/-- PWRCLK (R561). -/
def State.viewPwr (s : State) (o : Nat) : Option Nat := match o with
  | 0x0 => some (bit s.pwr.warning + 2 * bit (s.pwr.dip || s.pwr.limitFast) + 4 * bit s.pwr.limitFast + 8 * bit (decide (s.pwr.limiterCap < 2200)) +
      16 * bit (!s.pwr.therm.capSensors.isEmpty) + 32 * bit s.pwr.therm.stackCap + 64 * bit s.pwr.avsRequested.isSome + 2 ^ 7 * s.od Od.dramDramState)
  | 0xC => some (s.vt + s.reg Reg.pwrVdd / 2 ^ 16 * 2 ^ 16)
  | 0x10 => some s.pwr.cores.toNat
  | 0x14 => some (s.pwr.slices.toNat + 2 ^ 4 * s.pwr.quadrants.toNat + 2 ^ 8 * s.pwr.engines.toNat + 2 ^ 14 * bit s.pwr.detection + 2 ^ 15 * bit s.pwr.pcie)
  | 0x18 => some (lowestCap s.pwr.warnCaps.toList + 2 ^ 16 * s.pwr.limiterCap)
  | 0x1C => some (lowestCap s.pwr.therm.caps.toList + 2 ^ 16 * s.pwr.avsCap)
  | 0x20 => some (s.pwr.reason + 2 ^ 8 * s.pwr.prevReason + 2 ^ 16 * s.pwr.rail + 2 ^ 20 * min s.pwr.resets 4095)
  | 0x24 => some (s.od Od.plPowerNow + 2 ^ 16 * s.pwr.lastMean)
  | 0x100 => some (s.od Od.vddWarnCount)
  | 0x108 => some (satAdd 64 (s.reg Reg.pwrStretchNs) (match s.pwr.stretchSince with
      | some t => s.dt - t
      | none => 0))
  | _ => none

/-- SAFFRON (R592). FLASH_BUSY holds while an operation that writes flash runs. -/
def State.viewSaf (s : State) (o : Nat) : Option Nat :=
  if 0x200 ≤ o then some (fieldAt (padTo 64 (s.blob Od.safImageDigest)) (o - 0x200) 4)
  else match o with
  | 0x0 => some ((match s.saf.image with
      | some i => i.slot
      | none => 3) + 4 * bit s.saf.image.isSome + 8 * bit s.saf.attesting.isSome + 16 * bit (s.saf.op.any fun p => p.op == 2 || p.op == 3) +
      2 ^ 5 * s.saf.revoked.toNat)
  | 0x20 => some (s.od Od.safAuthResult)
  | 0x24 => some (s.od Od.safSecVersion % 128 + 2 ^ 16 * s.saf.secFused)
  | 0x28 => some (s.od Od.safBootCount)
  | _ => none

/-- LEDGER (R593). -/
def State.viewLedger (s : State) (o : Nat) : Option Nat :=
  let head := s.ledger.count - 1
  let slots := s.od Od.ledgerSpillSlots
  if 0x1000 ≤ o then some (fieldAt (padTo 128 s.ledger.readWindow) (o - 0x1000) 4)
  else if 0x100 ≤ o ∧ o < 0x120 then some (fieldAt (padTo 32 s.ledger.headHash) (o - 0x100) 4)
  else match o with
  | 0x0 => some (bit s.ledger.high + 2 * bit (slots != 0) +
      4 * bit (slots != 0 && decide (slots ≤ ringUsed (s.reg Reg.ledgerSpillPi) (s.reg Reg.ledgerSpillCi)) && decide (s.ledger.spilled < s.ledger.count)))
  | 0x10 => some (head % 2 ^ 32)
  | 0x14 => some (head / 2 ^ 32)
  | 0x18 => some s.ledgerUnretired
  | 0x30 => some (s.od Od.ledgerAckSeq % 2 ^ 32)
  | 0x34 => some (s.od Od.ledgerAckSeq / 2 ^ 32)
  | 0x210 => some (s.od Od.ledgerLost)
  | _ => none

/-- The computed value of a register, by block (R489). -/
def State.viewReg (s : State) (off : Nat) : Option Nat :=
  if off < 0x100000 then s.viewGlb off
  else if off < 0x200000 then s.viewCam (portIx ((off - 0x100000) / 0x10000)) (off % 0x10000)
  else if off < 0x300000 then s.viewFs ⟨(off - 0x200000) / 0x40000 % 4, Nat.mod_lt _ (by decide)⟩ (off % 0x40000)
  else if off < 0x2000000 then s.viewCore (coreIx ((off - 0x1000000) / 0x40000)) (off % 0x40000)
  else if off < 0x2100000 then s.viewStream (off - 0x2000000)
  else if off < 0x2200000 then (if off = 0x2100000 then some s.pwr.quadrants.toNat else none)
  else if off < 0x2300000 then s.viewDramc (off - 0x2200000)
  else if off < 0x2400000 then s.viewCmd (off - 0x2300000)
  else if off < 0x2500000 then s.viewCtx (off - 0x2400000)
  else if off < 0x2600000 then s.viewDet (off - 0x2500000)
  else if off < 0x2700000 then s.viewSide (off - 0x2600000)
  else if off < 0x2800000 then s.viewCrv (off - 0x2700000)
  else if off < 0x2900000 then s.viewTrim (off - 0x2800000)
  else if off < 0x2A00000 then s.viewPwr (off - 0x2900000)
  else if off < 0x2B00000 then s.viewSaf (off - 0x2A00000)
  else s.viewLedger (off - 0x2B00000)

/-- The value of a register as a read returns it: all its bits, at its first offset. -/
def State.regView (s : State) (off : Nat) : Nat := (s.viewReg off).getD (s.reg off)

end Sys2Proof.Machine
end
=======
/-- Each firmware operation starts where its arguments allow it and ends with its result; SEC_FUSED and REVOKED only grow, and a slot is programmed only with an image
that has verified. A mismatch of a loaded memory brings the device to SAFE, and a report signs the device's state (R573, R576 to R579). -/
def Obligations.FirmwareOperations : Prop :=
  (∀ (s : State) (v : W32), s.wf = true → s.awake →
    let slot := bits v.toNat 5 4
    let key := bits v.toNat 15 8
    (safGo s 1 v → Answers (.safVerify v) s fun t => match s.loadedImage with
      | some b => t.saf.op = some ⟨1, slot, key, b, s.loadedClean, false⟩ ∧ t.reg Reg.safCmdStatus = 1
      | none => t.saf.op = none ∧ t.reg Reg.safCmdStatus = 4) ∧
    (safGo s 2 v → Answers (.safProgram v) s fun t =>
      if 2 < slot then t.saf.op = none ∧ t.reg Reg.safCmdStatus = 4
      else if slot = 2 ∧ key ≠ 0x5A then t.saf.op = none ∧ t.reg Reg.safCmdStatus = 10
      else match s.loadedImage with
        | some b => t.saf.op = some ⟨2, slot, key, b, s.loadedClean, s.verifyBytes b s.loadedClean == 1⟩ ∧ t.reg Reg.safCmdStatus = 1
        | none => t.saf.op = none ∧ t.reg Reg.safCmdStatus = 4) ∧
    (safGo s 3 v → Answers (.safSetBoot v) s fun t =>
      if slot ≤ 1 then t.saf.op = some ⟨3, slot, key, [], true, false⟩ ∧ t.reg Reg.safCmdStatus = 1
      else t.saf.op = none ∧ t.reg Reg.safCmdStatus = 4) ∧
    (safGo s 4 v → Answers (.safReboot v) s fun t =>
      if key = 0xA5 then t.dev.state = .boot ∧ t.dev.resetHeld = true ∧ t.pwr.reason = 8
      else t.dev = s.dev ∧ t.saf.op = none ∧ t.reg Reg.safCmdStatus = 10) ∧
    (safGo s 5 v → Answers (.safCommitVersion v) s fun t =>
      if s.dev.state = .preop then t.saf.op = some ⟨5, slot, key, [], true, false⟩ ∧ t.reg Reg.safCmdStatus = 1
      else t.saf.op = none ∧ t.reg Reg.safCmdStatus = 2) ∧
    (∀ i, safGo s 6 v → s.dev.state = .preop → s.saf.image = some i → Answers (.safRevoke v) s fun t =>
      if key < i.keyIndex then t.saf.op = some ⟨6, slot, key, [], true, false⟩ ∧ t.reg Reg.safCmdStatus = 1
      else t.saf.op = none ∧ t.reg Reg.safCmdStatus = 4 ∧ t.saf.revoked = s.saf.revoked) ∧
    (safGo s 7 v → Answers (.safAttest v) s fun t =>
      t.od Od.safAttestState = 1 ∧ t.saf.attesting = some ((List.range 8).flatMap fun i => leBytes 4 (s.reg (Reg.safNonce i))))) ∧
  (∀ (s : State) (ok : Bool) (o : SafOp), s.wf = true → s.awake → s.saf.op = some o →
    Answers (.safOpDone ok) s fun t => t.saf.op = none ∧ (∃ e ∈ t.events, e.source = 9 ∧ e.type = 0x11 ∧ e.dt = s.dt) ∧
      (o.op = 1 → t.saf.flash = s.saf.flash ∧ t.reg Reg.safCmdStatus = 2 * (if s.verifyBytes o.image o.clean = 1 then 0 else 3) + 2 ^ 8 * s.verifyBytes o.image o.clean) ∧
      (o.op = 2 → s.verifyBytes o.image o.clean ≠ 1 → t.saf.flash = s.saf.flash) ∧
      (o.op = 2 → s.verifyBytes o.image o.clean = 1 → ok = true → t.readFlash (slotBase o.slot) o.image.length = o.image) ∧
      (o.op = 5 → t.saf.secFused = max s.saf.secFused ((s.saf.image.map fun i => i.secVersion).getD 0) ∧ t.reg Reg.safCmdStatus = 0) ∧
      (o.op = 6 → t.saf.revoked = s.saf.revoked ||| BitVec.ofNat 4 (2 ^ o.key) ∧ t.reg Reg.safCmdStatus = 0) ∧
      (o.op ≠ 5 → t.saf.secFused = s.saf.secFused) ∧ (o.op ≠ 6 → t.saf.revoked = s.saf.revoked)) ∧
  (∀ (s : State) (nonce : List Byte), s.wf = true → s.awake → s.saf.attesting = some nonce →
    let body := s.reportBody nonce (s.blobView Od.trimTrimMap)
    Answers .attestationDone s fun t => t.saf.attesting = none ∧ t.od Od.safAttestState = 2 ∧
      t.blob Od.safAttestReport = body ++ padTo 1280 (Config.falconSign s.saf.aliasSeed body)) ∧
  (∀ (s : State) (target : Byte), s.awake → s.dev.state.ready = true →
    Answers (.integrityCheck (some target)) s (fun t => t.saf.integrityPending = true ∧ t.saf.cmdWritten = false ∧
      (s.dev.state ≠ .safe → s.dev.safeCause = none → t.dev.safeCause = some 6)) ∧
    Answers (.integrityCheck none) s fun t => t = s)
=======
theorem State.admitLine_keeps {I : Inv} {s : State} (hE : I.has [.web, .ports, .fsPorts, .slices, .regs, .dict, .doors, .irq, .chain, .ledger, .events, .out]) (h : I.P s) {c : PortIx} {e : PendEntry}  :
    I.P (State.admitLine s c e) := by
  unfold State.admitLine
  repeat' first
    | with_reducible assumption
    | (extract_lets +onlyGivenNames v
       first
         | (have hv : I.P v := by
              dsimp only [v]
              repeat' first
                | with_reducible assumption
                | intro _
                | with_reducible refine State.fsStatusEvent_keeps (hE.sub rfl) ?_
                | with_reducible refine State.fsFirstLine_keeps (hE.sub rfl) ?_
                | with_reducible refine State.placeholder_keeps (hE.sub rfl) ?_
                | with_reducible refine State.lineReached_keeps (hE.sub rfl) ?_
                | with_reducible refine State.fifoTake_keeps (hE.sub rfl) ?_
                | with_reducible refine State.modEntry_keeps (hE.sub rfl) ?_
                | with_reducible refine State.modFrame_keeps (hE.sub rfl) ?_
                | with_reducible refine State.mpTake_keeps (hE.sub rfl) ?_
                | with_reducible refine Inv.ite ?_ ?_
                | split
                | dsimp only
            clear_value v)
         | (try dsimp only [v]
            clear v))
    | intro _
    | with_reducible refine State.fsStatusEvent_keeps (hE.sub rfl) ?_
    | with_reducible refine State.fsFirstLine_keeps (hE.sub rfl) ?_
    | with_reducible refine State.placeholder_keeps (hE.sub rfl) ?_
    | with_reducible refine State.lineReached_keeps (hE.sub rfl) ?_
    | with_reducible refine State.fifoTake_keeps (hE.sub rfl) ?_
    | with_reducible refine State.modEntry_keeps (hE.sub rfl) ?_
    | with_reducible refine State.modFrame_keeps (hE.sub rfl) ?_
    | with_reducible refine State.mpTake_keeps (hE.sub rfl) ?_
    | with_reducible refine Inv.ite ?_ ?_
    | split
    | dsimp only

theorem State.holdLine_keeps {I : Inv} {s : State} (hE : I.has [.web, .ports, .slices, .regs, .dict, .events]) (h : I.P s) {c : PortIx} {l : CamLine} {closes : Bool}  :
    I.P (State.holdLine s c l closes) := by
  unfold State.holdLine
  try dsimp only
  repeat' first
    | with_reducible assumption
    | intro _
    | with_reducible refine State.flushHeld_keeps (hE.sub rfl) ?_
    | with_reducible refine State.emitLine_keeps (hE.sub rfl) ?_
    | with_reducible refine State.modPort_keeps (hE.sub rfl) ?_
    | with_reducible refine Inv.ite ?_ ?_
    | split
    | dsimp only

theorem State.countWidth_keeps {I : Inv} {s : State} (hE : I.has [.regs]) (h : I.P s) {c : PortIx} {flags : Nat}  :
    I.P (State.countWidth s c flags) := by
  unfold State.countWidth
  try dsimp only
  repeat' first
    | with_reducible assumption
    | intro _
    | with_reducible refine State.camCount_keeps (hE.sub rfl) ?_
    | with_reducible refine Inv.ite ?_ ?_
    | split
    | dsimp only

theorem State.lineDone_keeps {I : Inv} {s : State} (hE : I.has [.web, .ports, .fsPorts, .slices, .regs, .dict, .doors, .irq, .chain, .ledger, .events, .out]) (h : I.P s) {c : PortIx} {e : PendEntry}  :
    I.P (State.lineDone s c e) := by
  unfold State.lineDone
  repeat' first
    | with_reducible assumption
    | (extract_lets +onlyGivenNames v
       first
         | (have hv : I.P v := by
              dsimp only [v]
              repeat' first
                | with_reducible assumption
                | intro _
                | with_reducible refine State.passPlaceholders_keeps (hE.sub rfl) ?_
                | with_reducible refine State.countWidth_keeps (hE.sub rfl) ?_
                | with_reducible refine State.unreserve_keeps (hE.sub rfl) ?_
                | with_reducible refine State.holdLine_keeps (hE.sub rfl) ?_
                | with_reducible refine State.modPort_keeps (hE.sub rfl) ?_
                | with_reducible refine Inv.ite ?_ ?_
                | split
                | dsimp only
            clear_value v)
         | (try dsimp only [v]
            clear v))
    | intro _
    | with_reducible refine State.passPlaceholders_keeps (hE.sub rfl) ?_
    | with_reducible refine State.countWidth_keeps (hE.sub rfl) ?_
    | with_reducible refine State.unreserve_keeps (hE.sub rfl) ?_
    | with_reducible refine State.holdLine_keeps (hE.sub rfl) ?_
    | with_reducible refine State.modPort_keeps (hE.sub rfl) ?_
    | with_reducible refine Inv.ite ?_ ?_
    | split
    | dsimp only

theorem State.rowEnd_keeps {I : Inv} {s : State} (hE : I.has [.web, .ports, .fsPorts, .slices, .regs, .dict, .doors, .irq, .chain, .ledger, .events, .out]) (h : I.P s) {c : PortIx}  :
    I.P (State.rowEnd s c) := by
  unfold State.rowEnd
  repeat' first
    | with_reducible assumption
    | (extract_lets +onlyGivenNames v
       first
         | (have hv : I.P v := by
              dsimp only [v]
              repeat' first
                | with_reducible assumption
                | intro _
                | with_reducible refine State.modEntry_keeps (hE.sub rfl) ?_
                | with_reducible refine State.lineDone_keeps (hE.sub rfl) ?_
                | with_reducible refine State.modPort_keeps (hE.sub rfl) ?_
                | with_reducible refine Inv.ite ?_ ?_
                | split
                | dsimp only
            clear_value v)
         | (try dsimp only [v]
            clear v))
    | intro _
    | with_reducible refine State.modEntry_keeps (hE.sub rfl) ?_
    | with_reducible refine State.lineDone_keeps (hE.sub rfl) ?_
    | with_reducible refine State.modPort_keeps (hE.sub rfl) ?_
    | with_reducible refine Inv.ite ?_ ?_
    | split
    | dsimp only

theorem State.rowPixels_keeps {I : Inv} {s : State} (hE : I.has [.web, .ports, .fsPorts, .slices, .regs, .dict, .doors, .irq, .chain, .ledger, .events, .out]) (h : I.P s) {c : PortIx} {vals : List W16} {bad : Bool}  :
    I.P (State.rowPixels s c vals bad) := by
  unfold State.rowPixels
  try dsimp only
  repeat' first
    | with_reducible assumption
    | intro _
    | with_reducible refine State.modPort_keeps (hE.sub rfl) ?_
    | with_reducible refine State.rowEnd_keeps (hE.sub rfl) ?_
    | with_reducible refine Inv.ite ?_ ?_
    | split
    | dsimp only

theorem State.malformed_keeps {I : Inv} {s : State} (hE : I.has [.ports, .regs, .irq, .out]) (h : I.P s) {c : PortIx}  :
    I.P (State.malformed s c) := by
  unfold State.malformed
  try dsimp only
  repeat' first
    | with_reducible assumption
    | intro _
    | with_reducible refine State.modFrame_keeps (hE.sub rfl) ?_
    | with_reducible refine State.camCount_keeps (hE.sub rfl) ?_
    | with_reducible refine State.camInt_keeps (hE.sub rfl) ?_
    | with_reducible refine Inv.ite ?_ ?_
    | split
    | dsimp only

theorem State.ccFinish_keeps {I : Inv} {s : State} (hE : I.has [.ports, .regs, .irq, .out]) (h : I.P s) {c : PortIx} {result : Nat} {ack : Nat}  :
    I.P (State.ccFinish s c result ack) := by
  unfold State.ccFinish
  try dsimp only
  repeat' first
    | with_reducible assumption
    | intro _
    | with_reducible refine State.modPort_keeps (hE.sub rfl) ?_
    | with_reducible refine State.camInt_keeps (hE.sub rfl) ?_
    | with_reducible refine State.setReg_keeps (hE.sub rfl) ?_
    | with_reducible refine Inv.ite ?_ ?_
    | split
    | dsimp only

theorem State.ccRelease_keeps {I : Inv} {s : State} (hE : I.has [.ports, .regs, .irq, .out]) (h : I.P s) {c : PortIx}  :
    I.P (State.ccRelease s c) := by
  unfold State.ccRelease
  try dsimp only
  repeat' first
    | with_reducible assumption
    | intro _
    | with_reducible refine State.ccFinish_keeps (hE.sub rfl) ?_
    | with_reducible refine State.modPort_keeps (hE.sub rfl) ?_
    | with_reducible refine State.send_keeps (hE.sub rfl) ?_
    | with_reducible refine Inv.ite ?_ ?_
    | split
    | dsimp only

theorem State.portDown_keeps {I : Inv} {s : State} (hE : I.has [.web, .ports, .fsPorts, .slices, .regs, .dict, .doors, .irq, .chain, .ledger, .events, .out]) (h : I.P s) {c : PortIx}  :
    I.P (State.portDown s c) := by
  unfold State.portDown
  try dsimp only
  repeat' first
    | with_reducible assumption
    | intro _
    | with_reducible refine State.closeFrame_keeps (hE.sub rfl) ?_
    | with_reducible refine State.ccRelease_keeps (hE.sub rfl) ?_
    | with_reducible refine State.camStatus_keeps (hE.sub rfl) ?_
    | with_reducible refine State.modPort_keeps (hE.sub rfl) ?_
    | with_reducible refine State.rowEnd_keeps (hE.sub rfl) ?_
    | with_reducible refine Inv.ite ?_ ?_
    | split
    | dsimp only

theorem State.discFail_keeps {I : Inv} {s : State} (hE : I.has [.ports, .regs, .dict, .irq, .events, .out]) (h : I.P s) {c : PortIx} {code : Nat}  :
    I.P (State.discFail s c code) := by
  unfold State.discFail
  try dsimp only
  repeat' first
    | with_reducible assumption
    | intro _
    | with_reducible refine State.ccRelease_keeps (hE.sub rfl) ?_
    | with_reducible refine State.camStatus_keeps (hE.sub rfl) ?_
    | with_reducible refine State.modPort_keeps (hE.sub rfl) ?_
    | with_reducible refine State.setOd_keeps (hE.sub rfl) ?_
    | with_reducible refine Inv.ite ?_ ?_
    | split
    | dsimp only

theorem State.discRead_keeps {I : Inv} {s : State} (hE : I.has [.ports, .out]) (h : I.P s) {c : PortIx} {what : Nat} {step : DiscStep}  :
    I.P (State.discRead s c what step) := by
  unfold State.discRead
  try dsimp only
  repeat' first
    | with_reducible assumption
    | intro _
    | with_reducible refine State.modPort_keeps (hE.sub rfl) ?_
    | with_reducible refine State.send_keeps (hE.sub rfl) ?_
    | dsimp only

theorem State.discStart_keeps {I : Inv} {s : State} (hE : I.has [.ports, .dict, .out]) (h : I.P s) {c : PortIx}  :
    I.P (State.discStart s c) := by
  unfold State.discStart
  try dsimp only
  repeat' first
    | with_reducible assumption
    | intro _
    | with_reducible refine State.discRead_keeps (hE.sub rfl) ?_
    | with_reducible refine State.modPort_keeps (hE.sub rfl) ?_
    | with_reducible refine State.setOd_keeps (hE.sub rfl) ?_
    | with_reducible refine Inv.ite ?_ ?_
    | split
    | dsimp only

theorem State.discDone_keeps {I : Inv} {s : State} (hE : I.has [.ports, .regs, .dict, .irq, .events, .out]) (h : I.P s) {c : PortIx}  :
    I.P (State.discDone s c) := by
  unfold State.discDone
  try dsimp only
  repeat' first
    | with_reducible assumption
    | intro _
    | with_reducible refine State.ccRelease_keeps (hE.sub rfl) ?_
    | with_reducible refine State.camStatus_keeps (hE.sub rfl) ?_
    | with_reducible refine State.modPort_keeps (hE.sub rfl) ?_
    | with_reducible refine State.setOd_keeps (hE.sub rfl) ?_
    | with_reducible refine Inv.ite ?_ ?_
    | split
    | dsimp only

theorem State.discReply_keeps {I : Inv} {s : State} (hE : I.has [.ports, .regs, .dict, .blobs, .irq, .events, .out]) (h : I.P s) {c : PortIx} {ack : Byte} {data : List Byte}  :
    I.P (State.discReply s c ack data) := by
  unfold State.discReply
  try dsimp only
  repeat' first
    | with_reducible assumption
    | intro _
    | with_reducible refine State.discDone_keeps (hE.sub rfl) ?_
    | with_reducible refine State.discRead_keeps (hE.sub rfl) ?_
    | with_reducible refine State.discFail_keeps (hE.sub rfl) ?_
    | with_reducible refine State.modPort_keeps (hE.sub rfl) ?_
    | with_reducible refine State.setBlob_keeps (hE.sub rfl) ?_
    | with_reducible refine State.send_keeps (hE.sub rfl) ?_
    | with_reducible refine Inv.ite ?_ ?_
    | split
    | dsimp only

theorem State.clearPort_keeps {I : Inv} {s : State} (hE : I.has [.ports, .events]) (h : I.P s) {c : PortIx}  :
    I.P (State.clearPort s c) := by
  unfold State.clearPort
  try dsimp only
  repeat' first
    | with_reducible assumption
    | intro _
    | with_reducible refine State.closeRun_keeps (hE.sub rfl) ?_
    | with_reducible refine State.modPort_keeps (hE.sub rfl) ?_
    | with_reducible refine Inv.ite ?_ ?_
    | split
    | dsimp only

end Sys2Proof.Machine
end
=======
▸ **ACTIVITY**: State how many lines of the records above contain the word "target", and give only that number.

▸ **ANSWER BOX**: 2